__Source information__
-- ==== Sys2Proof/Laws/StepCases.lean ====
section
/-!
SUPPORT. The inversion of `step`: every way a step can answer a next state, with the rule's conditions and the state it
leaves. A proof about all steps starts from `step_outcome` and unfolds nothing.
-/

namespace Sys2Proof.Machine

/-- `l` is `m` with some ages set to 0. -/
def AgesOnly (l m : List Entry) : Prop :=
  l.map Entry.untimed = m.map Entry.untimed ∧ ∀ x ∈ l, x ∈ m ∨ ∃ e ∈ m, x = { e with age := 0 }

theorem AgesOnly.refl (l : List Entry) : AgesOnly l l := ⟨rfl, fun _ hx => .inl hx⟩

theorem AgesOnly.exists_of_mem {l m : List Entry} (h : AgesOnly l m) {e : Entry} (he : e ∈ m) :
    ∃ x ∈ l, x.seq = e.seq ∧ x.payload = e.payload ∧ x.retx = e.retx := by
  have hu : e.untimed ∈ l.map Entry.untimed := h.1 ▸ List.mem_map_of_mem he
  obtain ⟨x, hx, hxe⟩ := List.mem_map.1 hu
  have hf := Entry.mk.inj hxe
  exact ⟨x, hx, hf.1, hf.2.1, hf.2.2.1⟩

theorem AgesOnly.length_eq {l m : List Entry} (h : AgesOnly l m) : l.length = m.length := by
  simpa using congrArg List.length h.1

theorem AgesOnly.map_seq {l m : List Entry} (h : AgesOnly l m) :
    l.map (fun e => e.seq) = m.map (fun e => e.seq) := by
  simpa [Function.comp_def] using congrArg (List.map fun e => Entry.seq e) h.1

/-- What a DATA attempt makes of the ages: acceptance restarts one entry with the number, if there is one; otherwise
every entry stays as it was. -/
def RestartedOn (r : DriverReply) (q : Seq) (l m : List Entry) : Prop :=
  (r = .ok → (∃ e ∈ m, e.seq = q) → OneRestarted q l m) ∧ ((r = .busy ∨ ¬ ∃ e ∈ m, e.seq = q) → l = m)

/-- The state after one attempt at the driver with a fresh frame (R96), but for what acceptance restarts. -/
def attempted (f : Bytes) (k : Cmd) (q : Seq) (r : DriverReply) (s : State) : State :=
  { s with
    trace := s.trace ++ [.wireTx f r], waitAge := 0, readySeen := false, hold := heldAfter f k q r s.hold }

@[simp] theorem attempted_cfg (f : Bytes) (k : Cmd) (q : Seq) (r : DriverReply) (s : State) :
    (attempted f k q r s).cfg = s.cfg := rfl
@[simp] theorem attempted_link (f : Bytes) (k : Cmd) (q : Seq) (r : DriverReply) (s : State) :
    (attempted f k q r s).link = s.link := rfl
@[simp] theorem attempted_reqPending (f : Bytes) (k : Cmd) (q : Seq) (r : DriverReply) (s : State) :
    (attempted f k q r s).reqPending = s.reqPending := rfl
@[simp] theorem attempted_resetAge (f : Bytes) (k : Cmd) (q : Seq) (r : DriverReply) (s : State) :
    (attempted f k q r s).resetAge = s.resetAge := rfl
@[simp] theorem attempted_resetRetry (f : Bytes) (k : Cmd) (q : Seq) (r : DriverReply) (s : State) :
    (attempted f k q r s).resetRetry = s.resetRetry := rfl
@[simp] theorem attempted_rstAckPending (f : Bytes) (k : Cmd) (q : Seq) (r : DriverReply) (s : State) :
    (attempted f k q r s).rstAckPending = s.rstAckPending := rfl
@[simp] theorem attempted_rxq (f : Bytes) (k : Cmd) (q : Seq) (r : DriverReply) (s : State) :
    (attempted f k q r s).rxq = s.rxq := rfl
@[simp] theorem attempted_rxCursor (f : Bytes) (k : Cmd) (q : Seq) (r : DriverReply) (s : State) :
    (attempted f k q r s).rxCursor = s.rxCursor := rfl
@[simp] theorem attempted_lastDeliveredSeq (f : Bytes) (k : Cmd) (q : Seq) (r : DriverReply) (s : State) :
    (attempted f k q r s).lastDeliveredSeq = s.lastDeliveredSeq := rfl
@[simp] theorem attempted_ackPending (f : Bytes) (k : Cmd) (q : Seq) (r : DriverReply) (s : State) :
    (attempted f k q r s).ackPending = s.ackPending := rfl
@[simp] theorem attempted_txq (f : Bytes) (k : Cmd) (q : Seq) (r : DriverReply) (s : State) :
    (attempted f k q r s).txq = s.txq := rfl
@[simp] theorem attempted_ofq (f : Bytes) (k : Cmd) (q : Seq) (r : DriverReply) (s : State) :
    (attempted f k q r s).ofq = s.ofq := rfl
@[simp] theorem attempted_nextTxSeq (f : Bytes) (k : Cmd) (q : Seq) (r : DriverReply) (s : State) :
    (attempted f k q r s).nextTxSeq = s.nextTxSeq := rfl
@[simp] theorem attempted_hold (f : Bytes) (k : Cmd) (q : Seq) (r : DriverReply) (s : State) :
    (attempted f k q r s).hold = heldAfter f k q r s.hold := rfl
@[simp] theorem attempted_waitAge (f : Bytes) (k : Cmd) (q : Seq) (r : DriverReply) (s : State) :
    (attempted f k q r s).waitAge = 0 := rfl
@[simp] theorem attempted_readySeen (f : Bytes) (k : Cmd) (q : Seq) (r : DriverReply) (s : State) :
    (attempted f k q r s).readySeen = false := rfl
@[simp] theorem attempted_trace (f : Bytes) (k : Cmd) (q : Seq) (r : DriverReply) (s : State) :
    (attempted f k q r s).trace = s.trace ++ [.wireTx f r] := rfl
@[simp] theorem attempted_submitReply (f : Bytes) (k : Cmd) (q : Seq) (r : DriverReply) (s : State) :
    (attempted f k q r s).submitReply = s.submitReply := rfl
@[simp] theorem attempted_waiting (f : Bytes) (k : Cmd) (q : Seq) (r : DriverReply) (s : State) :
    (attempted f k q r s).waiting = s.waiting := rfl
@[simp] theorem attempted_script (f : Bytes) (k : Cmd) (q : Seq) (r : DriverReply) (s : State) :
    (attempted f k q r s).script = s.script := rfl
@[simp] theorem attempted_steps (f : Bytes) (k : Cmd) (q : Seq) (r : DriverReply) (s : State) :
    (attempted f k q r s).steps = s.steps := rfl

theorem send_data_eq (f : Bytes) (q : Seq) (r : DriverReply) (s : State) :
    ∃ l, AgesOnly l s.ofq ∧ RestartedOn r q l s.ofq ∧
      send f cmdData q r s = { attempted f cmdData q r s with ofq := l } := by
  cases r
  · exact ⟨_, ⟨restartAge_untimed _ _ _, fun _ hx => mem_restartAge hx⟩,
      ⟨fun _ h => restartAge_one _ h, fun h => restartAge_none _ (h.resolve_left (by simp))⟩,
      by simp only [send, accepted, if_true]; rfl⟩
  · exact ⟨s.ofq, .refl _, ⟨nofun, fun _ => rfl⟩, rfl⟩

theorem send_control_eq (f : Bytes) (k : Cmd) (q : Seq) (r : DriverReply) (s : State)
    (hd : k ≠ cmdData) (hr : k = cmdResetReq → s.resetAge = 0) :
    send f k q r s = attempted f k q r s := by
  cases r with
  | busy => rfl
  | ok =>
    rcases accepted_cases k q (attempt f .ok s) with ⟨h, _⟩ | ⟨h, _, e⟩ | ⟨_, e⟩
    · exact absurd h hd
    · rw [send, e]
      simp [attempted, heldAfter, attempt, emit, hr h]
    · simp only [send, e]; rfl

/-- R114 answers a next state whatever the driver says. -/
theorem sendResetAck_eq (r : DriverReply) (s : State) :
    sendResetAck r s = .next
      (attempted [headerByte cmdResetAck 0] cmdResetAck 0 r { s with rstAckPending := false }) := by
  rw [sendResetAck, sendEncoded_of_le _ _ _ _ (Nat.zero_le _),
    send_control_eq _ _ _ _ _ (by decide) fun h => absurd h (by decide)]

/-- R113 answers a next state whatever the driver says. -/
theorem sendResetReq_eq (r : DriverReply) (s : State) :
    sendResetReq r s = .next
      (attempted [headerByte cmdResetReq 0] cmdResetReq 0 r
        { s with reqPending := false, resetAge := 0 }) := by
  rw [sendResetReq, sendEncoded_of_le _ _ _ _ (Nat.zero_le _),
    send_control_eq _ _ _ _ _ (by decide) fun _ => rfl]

__Work instruction__
All that belongs in the answer is the run of lines above from the line containing "(attempted f k q r s).txq = s.txq := rfl" through the line containing "(attempted f k q r s).trace", exactly as written.

__Reply__
    (attempted f k q r s).txq = s.txq := rfl
@[simp] theorem attempted_ofq (f : Bytes) (k : Cmd) (q : Seq) (r : DriverReply) (s : State) :
    (attempted f k q r s).ofq = s.ofq := rfl
@[simp] theorem attempted_nextTxSeq (f : Bytes) (k : Cmd) (q : Seq) (r : DriverReply) (s : State) :
    (attempted f k q r s).nextTxSeq = s.nextTxSeq := rfl
@[simp] theorem attempted_hold (f : Bytes) (k : Cmd) (q : Seq) (r : DriverReply) (s : State) :
    (attempted f k q r s).hold = heldAfter f k q r s.hold := rfl
@[simp] theorem attempted_waitAge (f : Bytes) (k : Cmd) (q : Seq) (r : DriverReply) (s : State) :
    (attempted f k q r s).waitAge = 0 := rfl
@[simp] theorem attempted_readySeen (f : Bytes) (k : Cmd) (q : Seq) (r : DriverReply) (s : State) :
    (attempted f k q r s).readySeen = false := rfl
@[simp] theorem attempted_trace (f : Bytes) (k : Cmd) (q : Seq) (r : DriverReply) (s : State) :
    (attempted f k q r s).trace = s.trace ++ [.wireTx f r] := rfl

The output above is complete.